Daschle, Leavitt Spar Over Health Care Reform

Two prominent veterans of past health care reform efforts expressed doubt that a comprehensive bill will be approved by Congress this year at a June 2 Newsmaker that filled the Press Club ballroom.

Former Senate Majority Leader Tom Daschle and former Health and Human Services Secretary Michael Leavitt discussed--and sometimes sparred over--the prospects for reform in a session moderated by Mark McClellan, former administrator of the Centers for Medicare and Medicaid Services.

“I think there’s only a 50-50 chance that something is going to pass,” Daschle told an audience of about 175.

One key to getting legislation to President Obama’s desk is leadership from Obama himself, Daschle said. Another is for lawmakers to avoid making “the perfect the enemy of the good” as they hammer out a bill.

Leavitt, who headed HHS during President Bush’s second term, is a little more optimistic.

“I think something’s going to pass,” Leavitt said. “The reason I say that is because the president and Congress have stepped out so far.”

But Leavitt doesn’t foresee a comprehensive bill. Instead, he projects that the legislation will represent incremental change that includes expanding Medicaid and instituting quality improvement methods like studying the comparative effectiveness of medical treatments.

But the bill won’t settle the debate--and pundits will parse the result, he said.

“There will be a mad scramble to define what it was and what it wasn’t,” Leavitt said.

Daschle and Leavitt found plenty of areas of agreement. They both want to see a system in which health care payments are based on value of treatment rather than volume. They also endorse expanding access and lowering costs.

But they split on whether the government should offer its own insurance plan, the so-called public option. Leavitt called it a “Trojan horse” that would lead to a federal takeover of health care by driving private insurance out of the market.

Daschle gave a “qualified yes” to a public plan. He argued that a public option would provide more competition and choice. He said that it would help ensure widespread coverage and avoid the “donut hole” problem related to the Medicare Part D prescription plan.

“We still have huge problems with regard to coverage for drugs for senior citizens,” Daschle said.

Leavitt touted Medicare Part D as a model for health care reform because he said that it has made participants informed consumers.

“They beat a path to higher quality and lower costs,” Leavitt said.

Government should organize what is now a “disconnected” and “siloed” health care system, Leavitt said.
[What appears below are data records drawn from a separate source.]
-- ==== Sys2Proof/Laws/Stores.lean ====
section
/-! SUPPORT. Every byte store of the machine, chip memory, TCM and scratchpads, keeps its canonical form under the updates
of a state and under the operations that write bytes. -/

namespace Sys2Proof.Machine

variable {s : State}

/-- An entry of an updated map is an old one or the new one. -/
theorem mem_smSet {α : Type} [DecidableEq α] {z : α} {m : SMap α} {k : Nat} {v : α} {x : Nat × α}
    (h : x ∈ smSet z m k v) : x ∈ m ∨ x = (k, v) := by
  induction m with
  | nil =>
    unfold smSet at h
    split at h
    · cases h
    · exact .inr (List.mem_singleton.1 h)
  | cons y m ih =>
    obtain ⟨j, w⟩ := y
    unfold smSet at h
    split at h
    · split at h
      · exact (ih h).imp (List.mem_cons_of_mem _) id
      · exact (List.mem_cons.1 h).symm.imp (List.mem_cons_of_mem _) id
    · split at h
      · exact (List.mem_cons.1 h).symm
      · rcases List.mem_cons.1 h with rfl | h
        · exact .inl (List.mem_cons_self ..)
        · exact (ih h).imp (List.mem_cons_of_mem _) id

/-- A value read from a map is an entry of it, or the default. -/
theorem smGet_mem {α : Type} [DecidableEq α] (z : α) (m : SMap α) (k : Nat) : (k, smGet z m k) ∈ m ∨ smGet z m k = z := by
  induction m with
  | nil => exact .inr rfl
  | cons y m ih =>
    obtain ⟨j, w⟩ := y
    unfold smGet
    split
    · next e => exact .inl (by rw [e]; exact List.mem_cons_self ..)
    · exact ih.imp (List.mem_cons_of_mem _) id

theorem memWf_iff : s.memWf = true ↔ smWf (0 : Byte) s.mem = true ∧ (∀ x ∈ s.cores, smWf (0 : Byte) x.2.tcm = true) ∧
    (∀ x ∈ s.clusters, smWf (0 : Byte) x.2.spad = true) := by
  simp only [State.memWf, Bool.and_eq_true, List.all_eq_true, and_assoc]

/-- The TCM of each core and the scratchpad of each cluster of such a state. -/
theorem tcm_wf (h : s.memWf = true) (c : Nat) : smWf (0 : Byte) (s.core c).tcm = true := by
  rcases smGet_mem ({} : Core) s.cores c with m | e
  · exact (memWf_iff.1 h).2.1 _ m
  · rw [State.core, e]; rfl

theorem spad_wf (h : s.memWf = true) (c : Nat) : smWf (0 : Byte) (s.cluster c).spad = true := by
  rcases smGet_mem ({} : Cluster) s.clusters c with m | e
  · exact (memWf_iff.1 h).2.2 _ m
  · rw [State.cluster, e]; rfl

/-- Two states with the same bytes. -/
theorem memWf_same {t : State} (h : s.memWf = true) (hm : t.mem = s.mem) (hc : t.cores = s.cores)
    (hk : t.clusters = s.clusters) : t.memWf = true := by
  rw [memWf_iff] at h ⊢
  rw [hm, hc, hk]
  exact h

@[simp] theorem memWf_setThread (t : Nat) (x : Thread) : (s.setThread t x).memWf = s.memWf := rfl
@[simp] theorem memWf_modThread (t : Nat) (f : Thread → Thread) : (s.modThread t f).memWf = s.memWf := rfl
@[simp] theorem memWf_setPart (p : Nat) (x : Part) : (s.setPart p x).memWf = s.memWf := rfl
@[simp] theorem memWf_modPart (p : Nat) (f : Part → Part) : (s.modPart p f).memWf = s.memWf := rfl
@[simp] theorem memWf_post (d : Nat) (i : Instr) (e : Ev) : (s.post d i e).memWf = s.memWf := rfl
@[simp] theorem memWf_postNow (i : Instr) (e : Ev) : (s.postNow i e).memWf = s.memWf := rfl

theorem memWf_setCore (c : Nat) (k : Core) (h : s.memWf = true) (hk : smWf (0 : Byte) k.tcm = true) :
    (s.setCore c k).memWf = true := by
  rw [memWf_iff] at h ⊢
  refine ⟨h.1, fun x hx => ?_, h.2.2⟩
  rcases mem_smSet hx with hx | rfl
  · exact h.2.1 x hx
  · exact hk

theorem memWf_modCore (c : Nat) (f : Core → Core) (h : s.memWf = true)
    (hf : smWf (0 : Byte) (s.core c).tcm = true → smWf (0 : Byte) (f (s.core c)).tcm = true) :
    (s.modCore c f).memWf = true := memWf_setCore c _ h (hf (tcm_wf h c))

theorem memWf_setCluster (c : Nat) (k : Cluster) (h : s.memWf = true) (hk : smWf (0 : Byte) k.spad = true) :
    (s.setCluster c k).memWf = true := by
  rw [memWf_iff] at h ⊢
  refine ⟨h.1, h.2.1, fun x hx => ?_⟩
  rcases mem_smSet hx with hx | rfl
  · exact h.2.2 x hx
  · exact hk

theorem memWf_modCluster (c : Nat) (f : Cluster → Cluster) (h : s.memWf = true)
    (hf : smWf (0 : Byte) (s.cluster c).spad = true → smWf (0 : Byte) (f (s.cluster c)).spad = true) :
    (s.modCluster c f).memWf = true := memWf_setCluster c _ h (hf (spad_wf h c))

/-- A change of the errors that are known leaves every byte alone. -/
theorem memWf_poison (p : List ScrubSite) : ({ s with poison := p } : State).memWf = s.memWf := rfl

theorem memWf_tcmWrite (c off n v : Nat) (h : s.memWf = true) : (s.tcmWrite c off n v).memWf = true := by
  have hw := memWf_modCore c (fun k => { k with tcm := writeB k.tcm off n v }) h (writeB_wf _ _ _ _)
  unfold State.tcmWrite State.clearTcm
  split <;> exact hw

theorem memWf_spadWrite (c off n v : Nat) (h : s.memWf = true) : (s.spadWrite c off n v).memWf = true := by
  have hw := memWf_modCluster c (fun k => k.write off n v) h (cluster_write_wf _ _ _ _)
  unfold State.spadWrite State.clearSpad
  split <;> exact hw

end Sys2Proof.Machine
end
But Washington shouldn’t “own it,” in the way that it does national defense.

Daschle and Leavitt also differed on paying for the estimated $1.3 trillion that health care reform would cost over 10 years. Leavitt said that Congress hasn’t accounted for the spending.

Financing reform over a longer timeframe than 10 years would make it more affordable, according to Daschle. He said that the costs can be offset and that Congress shouldn’t push off paying the bill
indefinitely. But he also stressed that the spending should be seen as an investment in providing coverage for all Americans.

“If we’re going to do this efficiently, we have to bring everyone under the tent,” Daschle said.